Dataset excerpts
-- ==== Sys2Proof/Machine/Commit.lean ====
section
/-!
DEFINITION. The commit window (R49 to R60, R65 to R67, R151, R178, R181, R184, R257, R277 to R280, R355): which
rounds it decides, what of a round becomes current, and what it answers and counts.
-/

namespace Sys2Proof.Machine

/-! ### The decision of a round (R277 to R279) -/

/-- The failure that came first, by keys in turn. -/
def firstBy (key : Failure → List Nat) : List Failure → Option Failure
  | [] => none
  | f :: fs =>
    match firstBy key fs with
    | none => some f
    | some g => some (if lexLt (key g) (key f) then g else f)

/-- First failing unit of a request without PARTIAL_OK: earliest, then the lowest bit (R277). -/
def unitKey (f : Failure) : List Nat := [f.time, f.maskBit]

/-- First failing part under PARTIAL_OK: earliest, futures before streams, then the lowest id (R279). -/
def partKey (f : Failure) : List Nat :=
  match f.who with
  | none => [f.time, 0, 0]
  | some w => [f.time, if w.host then 1 else 0, w.id]

/-- The parts of a round under PARTIAL_OK in the order of R279. -/
def Round.parts (r : Round) : List PartId :=
  (sortBy (fun a b => decide (a < b)) (r.futures.map Future.id)).map (fun i => ⟨false, i⟩) ++
    (sortBy (fun a b => decide (a < b)) (r.tokens.map Prod.fst)).map (fun i => ⟨true, i⟩)

/-- Code of a part that has failed. -/
def Round.partCode (r : Round) (w : PartId) : Option Code :=
  (firstBy unitKey (r.failures.filter (fun f => f.who.isNone || decide (f.who = some w)))).map Failure.code

/-- The per-part status list: the failed parts with their codes.
[notes/assumptions 75 DEDUCED, unsafe] -/
def Round.status (r : Round) : List (PartId × Code) :=
  r.parts.filterMap (fun w => (r.partCode w).map (fun c => (w, c)))

/-- Part mask of a round's failures (R277). -/
def Round.mask (r : Round) : Nat := ((r.failures.map Failure.maskBit).eraseDups).foldl (fun acc b => acc + 2 ^ b) 0

/-- A round that ends with a failure code: the code, the part mask and the status list; none for one that commits,
whole or in part. -/
def Round.failing (r : Round) (b : Batch) : Option (Code × Nat × List (PartId × Code)) :=
  if r.failures.isEmpty then none
  else if !b.partialOk then (firstBy unitKey r.failures).map (fun f => (f.code, r.mask, []))
  else if r.failures.any (fun f => f.who.isNone) || r.parts.all (fun w => (r.partCode w).isSome) then
    (firstBy partKey r.failures).map (fun f => (f.code, 0, r.status))
  else none

/-- Does a part of a committing round commit? -/
def Round.good (r : Round) (w : PartId) : Bool := (r.partCode w).isNone

/-! ### What becomes current -/

/-- Byte ranges of a failed part's slices in the staged buffers. -/
def Job.sliceRanges (j : Job) (slot : Nat) : List (Nat × Nat) :=
  (j.prog.tensors.zip j.homes).filterMap (fun x =>
    match x.2 with
    | some h => if x.1.perFuture && hasTwoBuffers x.1.cls then some (h.staged true + slot * x.1.sliceStride, x.1.sliceStride)
      else none
    | none => none)

/-- Is an address in some ranges? -/
def inRanges (l : List (Nat × Nat)) (a : Nat) : Bool := l.any (fun x => decide (x.1 ≤ a) && decide (a < x.1 + x.2))

/-- The tensor slot of a part. -/
def Round.slotOf (r : Round) (d : Dev) (job : Nat) (w : PartId) : Option Nat :=
  if w.host then (r.stream? d job w).map StreamEntry.slot else (r.futures.find? (fun f => f.id == w.id)).map Future.slot

/-- The staged bytes that commit: without those of failed parts and of streams that are gone; a failed child keeps what it took
at the fork. -/
def Round.goodStage (r : Round) (d : Dev) (j : Job) : List Host.Cell :=
  (r.parts.filter (fun w => !r.good w)).foldl (fun acc w =>
    match r.slotOf d j.id w with
    | none => acc
    | some s =>
      let kept := acc.filter (fun c => !inRanges (j.sliceRanges s) c.1)
      if w.host then kept else kept ++ tgetD r.forkCells w.id [])
    (r.stage.filter (fun c => !(r.gone.any (fun s => inRanges (j.sliceRanges s) c.1))))

/-- The two-buffer homes of a job that still exist.
[notes/assumptions 15 DEDUCED, unsafe] -/
def Job.flipping (j : Job) : List TensorHome :=
  (j.prog.tensors.zip j.homes).filterMap (fun x =>
    match x.2 with
    | some h => if hasTwoBuffers x.1.cls && !h.lost then some h else none
    | none => none)

/-- The staged buffer of a home completed from the committed one: the bytes no one wrote, with the poison of lines
none of whose bytes were written.
[notes/assumptions 15 DEDUCED, unsafe; 77 DEDUCED, unsafe] -/
def TensorHome.carryOver (h : TensorHome) (m : Mem) (stage : List Host.Cell) : List MemOp :=
  let c := h.committed
  let w := h.staged true
  let touched (line : Nat) : Bool := stage.any (fun x => x.1 / 128 == line)
  let stale := (m.poisoned.filter (fun l => decide (w / 128 ≤ l) && decide (l * 128 < w + h.bufBytes) &&
    !touched l)).map (fun l => MemOp.clearPoison (l * 128) 128)
  let carried := (m.poisoned.filter (fun l => decide (c / 128 ≤ l) && decide (l * 128 < c + h.bufBytes) &&
    !touched (l - c / 128 + w / 128))).map (fun l => MemOp.poison (l - c / 128 + w / 128))
  [.copy c w h.bufBytes] ++ stale ++ carried

/-- Step 5 of R53 for the CARRY and OUTPUT tensors: the staged bytes become the committed buffer (R257).
[notes/assumptions 77 DEDUCED, unsafe] -/
def Job.commitBytes (j : Job) (m : Mem) (stage : List Host.Cell) : List MemOp :=
  let hs := j.flipping
  let ranges := hs.map (fun h => (h.staged true, h.bufBytes))
  hs.flatMap (fun h => h.carryOver m stage) ++ [.cells ((stage.filter (fun c => inRanges ranges c.1)).reverse)]

/-- The homes after the exchange of buffers. -/
def Job.flipped (j : Job) : List (Option TensorHome) :=
  ((j.prog.tensors.map some ++ List.replicate j.homes.length none).zip j.homes).map
    (fun (x : Option Tensor × Option TensorHome) =>
      match x.1, x.2 with
      | some t, some h => if hasTwoBuffers t.cls && !h.lost then some { h with current := 1 - h.current } else some h
      | _, h => h)

/-- The futures that are live after the round: a failed part keeps its state from before the round, a failed child the
one it took at the fork (R25, R29). -/
def Round.finalFutures (r : Round) (j : Job) : List Future :=
  r.futures.map (fun f =>
    if r.good ⟨false, f.id⟩ then f
    else match r.forked.find? (fun x => x.id == f.id) with
      | some c => c
      | none => (j.futures.find? (fun x => x.id == f.id)).getD f)

/-- Holders of a page among futures. -/
def pageHolders (fs : List Future) (n : Nat) : Nat :=
  sumNat (fs.map (fun f => sumNat (f.kv.map (fun l => l.pages.count n))))

/-- Pages a list of futures holds.
[notes/assumptions 81 DEDUCED, unsafe] -/
def heldPages (fs : List Future) : List Nat := fs.flatMap (fun f => f.kv.flatMap KvList.pages)

/-- Slots a list of futures has filled in a page: all of a page before the tail, and in the tail what the window holds beyond
the pages before it (R141, R145). -/
def pageFill (fs : List Future) (n : Nat) : Nat :=
  maxNat (fs.flatMap (fun f => f.kv.map (fun l =>
    if l.pages.getLast? = some n then l.win - 16 * (l.pages.length - 1) else if l.pages.contains n then 16 else 0)))

/-- The page entries after a round: holders and fills as the lists that stand say, a failed child's being that of its fork;
pages without a holder freed (R143, R151, R29).
[notes/assumptions 81 DEDUCED, unsafe] -/
def Eff.settlePages (e : Eff) (j : Job) (r : Round) (final : List Future) : Eff :=
  ((heldPages j.futures ++ heldPages final ++ r.newPages).eraseDups).foldl (fun acc n =>
    let f := acc.dev.frame n
    let k := pageHolders final n
    if k = 0 then acc.freePage n else acc.mod (fun d => d.setFrame n { f with ref := min k 65535, fill := pageFill final n })) e

/-- The stream entries that a committing round changes, with their directories: those of its good parts, and the
children whose part failed. -/
def Round.finalStreams (r : Round) : List (StreamEntry × List Nat) :=
  (r.streams.filter (fun s => r.good ⟨s.host, s.id⟩)).map (fun s => (s, ((s.dir.bind (tget r.dirs)).getD []))) ++
    (r.forkedStreams.filter (fun s => !r.good ⟨s.host, s.id⟩ && r.futures.any (fun f => f.id == s.id))).map
      (fun s => (s, ((s.dir.bind (tget r.forkDirs)).getD [])))

/-- One stream entry becomes current: what its steps changed over what commands have changed meanwhile (R175). A child whose
part failed has committed no step; a state lost after the decision stays LOST (R57); a host stream that has ended meanwhile has
no entry (R185). -/
def Dev.commitStream (d : Dev) (job : Nat) (r : Round) (x : StreamEntry × List Nat) : Dev :=
  let s := x.1
  let last := if r.good ⟨s.host, s.id⟩ then d.tick.tick else s.lastTick
  let loc := if x.2.any (fun n => decide ((d.obj n).loc = .lost)) then Loc.lost else s.loc
  let d1 : Dev := match s.dir with
    | some n => if x.2.isEmpty then d else { d with dirs := tset d.dirs n x.2 }
    | none => d
  match (if s.host then d.hostEntry job s.id else d.futureEntry job s.id) with
  | some (n, cur) => d1.setStream n { cur with
      loc := loc, reset := false, step := s.step, rnCnt := s.rnCnt, rnN := s.rnN, dir := s.dir, seed := s.seed
      slot := s.slot, lastTick := last }
  | none => if s.host then d else d1.addStream { s with loc := loc, lastTick := last }

/-- Objects named by the directories of a job's streams. -/
def Dev.jobObjs (d : Dev) (job : Nat) : List Nat := (d.streams.filter (fun s => s.2.job == job)).flatMap (fun s => d.directory s.2)

/-- The stream table after a round: entries of pruned futures go, staged entries become current, and objects without a
holder are freed (R178, R29). -/
def Eff.settleStreams (e0 : Eff) (j : Job) (r : Round) (final : List Future) : Eff :=
  let resetting := (e0.dev.hostStreams j.id).filter (fun s =>
    r.resets.any (fun x => x.1 == s.2.id) && r.good ⟨true, s.2.id⟩)
  let e := (resetting.map Prod.fst).foldl Eff.stopRecall e0
  let old := e.dev.jobObjs j.id
  let oldDirs := (e.dev.streams.filter (fun s => s.2.job == j.id)).filterMap (fun s => s.2.dir)
  let e1 := e.mod (fun d => { d with streams := d.streams.filter (fun s =>
    s.2.job != j.id || s.2.host || final.any (fun f => f.id == s.2.id)) })
  let pruned := (e.dev.streams.filter (fun s =>
    s.2.job == j.id && !s.2.host && !(final.any (fun f => f.id == s.2.id)))).map (fun s => s.2.id)
  let e2 := (e1.mod (fun d => pruned.foldl (fun acc id => acc.noteFreed j.id id) d)).mod (fun d => r.finalStreams.foldl (fun acc x => acc.commitStream j.id r x) d)
  let used := (e2.dev.streams.filter (fun s => s.2.job == j.id)).filterMap (fun s => s.2.dir)
  let e3 := r.finalStreams.foldl (fun acc x => match x.1.dir with
      | some n => if used.contains n then acc.writeDir n (tgetD acc.dev.dirs n []) else acc
      | none => acc)
    ((((oldDirs ++ r.dirs.map Prod.fst).eraseDups).filter (fun n => !used.contains n)).foldl Eff.freeDir e2)
  let now := e3.dev.jobObjs j.id
  ((old ++ now ++ r.newObjs).eraseDups).foldl (fun acc n =>
    let k := now.count n
    if k = 0 then acc.freeObj n else acc.mod (fun d => d.setObj n { d.obj n with ref := k })) e3

/-- Steps that each stream of a round has taken (R383). -/
def Round.stepCounts (r : Round) (j : Job) : List (Nat × Nat) :=
  (r.futures.filter (fun f => r.good ⟨false, f.id⟩)).map (fun f =>
    (f.id, f.step - (((r.forked.find? (fun x => x.id == f.id)) <|> (j.futures.find? (fun x => x.id == f.id))).map
      Future.step).getD 0)) ++
    (r.tokens.filter (fun t => r.good ⟨true, t.1⟩)).map (fun t => (t.1, t.2.length))

/-- Stream counters with the steps of a round added. -/
def Job.countStreams (j : Job) (l : List (Nat × Nat)) : List (Nat × StreamCounters) :=
  if j.prog.hdr.recLayers = 0 then j.streamCounters
  else l.foldl (fun acc x => if x.2 = 0 then acc
    else tmodify acc x.1 {} (fun c => { c with steps := eventAdd c.steps x.2 })) j.streamCounters

/-- Full pages of spilled layers start their way to Stratus once the round has committed (R154).
[notes/assumptions 209 DESIGN CHOICE, unsafe] -/
def Eff.startSpills (e : Eff) (job : Nat) : Eff :=
  match e.dev.job? job with
  | none => e
  | some j =>
    if e.dev.stratus.state = 2 then e
    else
      let pages := (j.futures.flatMap (fun f => (f.kv.zip j.kvHomes).flatMap (fun x =>
        if x.2.spilled then x.1.pages else []))).eraseDups
      pages.foldl (fun acc n =>
        let f := acc.dev.frame n
        if f.state ≠ .resident || f.fill < 16 then acc
        else match acc.dev.takeStratus (lineUnits f.lines) f.part with
          | none => acc
          | some (loc, d) => { acc with dev :=
              { (d.setFrame n { f with state := .spilling }) with transfers := d.transfers ++ [.spill n loc] } }) e

/-! ### Answers -/

/-- One chunk of a committed round: what it has had of tokens and outputs, its end once its last token has committed;
under PARTIAL_OK the chunk of a failed stream ends with the stream's code (R181, R184). -/
def Dev.commitChunk (d : Dev) (j : Job) (c : Code) (status : List (PartId × Code)) (k : Chunk) : Dev :=
  let failed := status.find? (fun s => decide (s.1 = (⟨true, k.stream⟩ : PartId)))
  match (d.part j.part).chunks.find? (fun x => x.tag == k.tag) with
  | none => d
  | some q =>
    let used := q.used + k.used
    let out := if k.out.isEmpty then q.out else padTo 128 q.out ++ k.out
    let past := failed.isSome || decide (q.tokens.length ≤ used)
    let d1 := d.modPart j.part (fun x =>
      { x with chunks := if past then x.chunks.filter (fun y => y.tag != k.tag)
          else x.chunks.map (fun y => if y.tag = k.tag then { y with used := used, out := out } else y) })
    if !past then d1
    else
      let d2 : Dev := { d1 with streams := d1.streams.map (fun s =>
        (s.1, if s.2.host && s.2.job == j.id && s.2.id == k.stream then { s.2 with qLen := s.2.qLen - 1 } else s.2)) }
      match failed with
      | some f => d2.completeTag j.part k.tag f.2 (min q.slipped 65535)
      | none => d2.completeTag j.part k.tag (if c = .okPartial then .ok else c) (min q.slipped 65535) out

/-- The commands of a committed round answered: INPUTs with the round's code or their part's, FORKs that stand with OK,
chunks by their tokens (R356, R359, R181).
[notes/assumptions 25 DESIGN CHOICE, unsafe; 76 DEDUCED, unsafe] -/
def Dev.commitCommands (d : Dev) (j : Job) (r : Round) (c : Code) (status : List (PartId × Code)) : Dev :=
  let d1 := r.cmds.foldl (fun acc k => acc.completeTag j.part k.tag (cmdCode c status k) k.slipped) d
  let d2 := r.forks.foldl (fun acc k => acc.completeTag j.part k.tag .ok) d1
  r.chunks.foldl (fun acc k => acc.commitChunk j c status k) d2

/-- A round as its commit will leave it: the parts that have failed back at what they keep (R29, R278). -/
def Round.settled (r : Round) (d : Dev) (j : Job) : Round :=
  { r with
    futures := r.finalFutures j, stage := r.goodStage d j, streams := r.finalStreams.map Prod.fst
    dirs := r.finalStreams.foldl (fun acc x =>
      match x.1.dir with
      | some n => tset acc n x.2
      | none => acc) r.dirs }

#### ACTIVITY:
Every line in the records above that contains the word "completeTag" should be copied out.

#### FINISHED EXERCISE:
      | some f => d2.completeTag j.part k.tag f.2 (min q.slipped 65535)
      | none => d2.completeTag j.part k.tag (if c = .okPartial then .ok else c) (min q.slipped 65535) out
  let d1 := r.cmds.foldl (fun acc k => acc.completeTag j.part k.tag (cmdCode c status k) k.slipped) d
  let d2 := r.forks.foldl (fun acc k => acc.completeTag j.part k.tag .ok) d1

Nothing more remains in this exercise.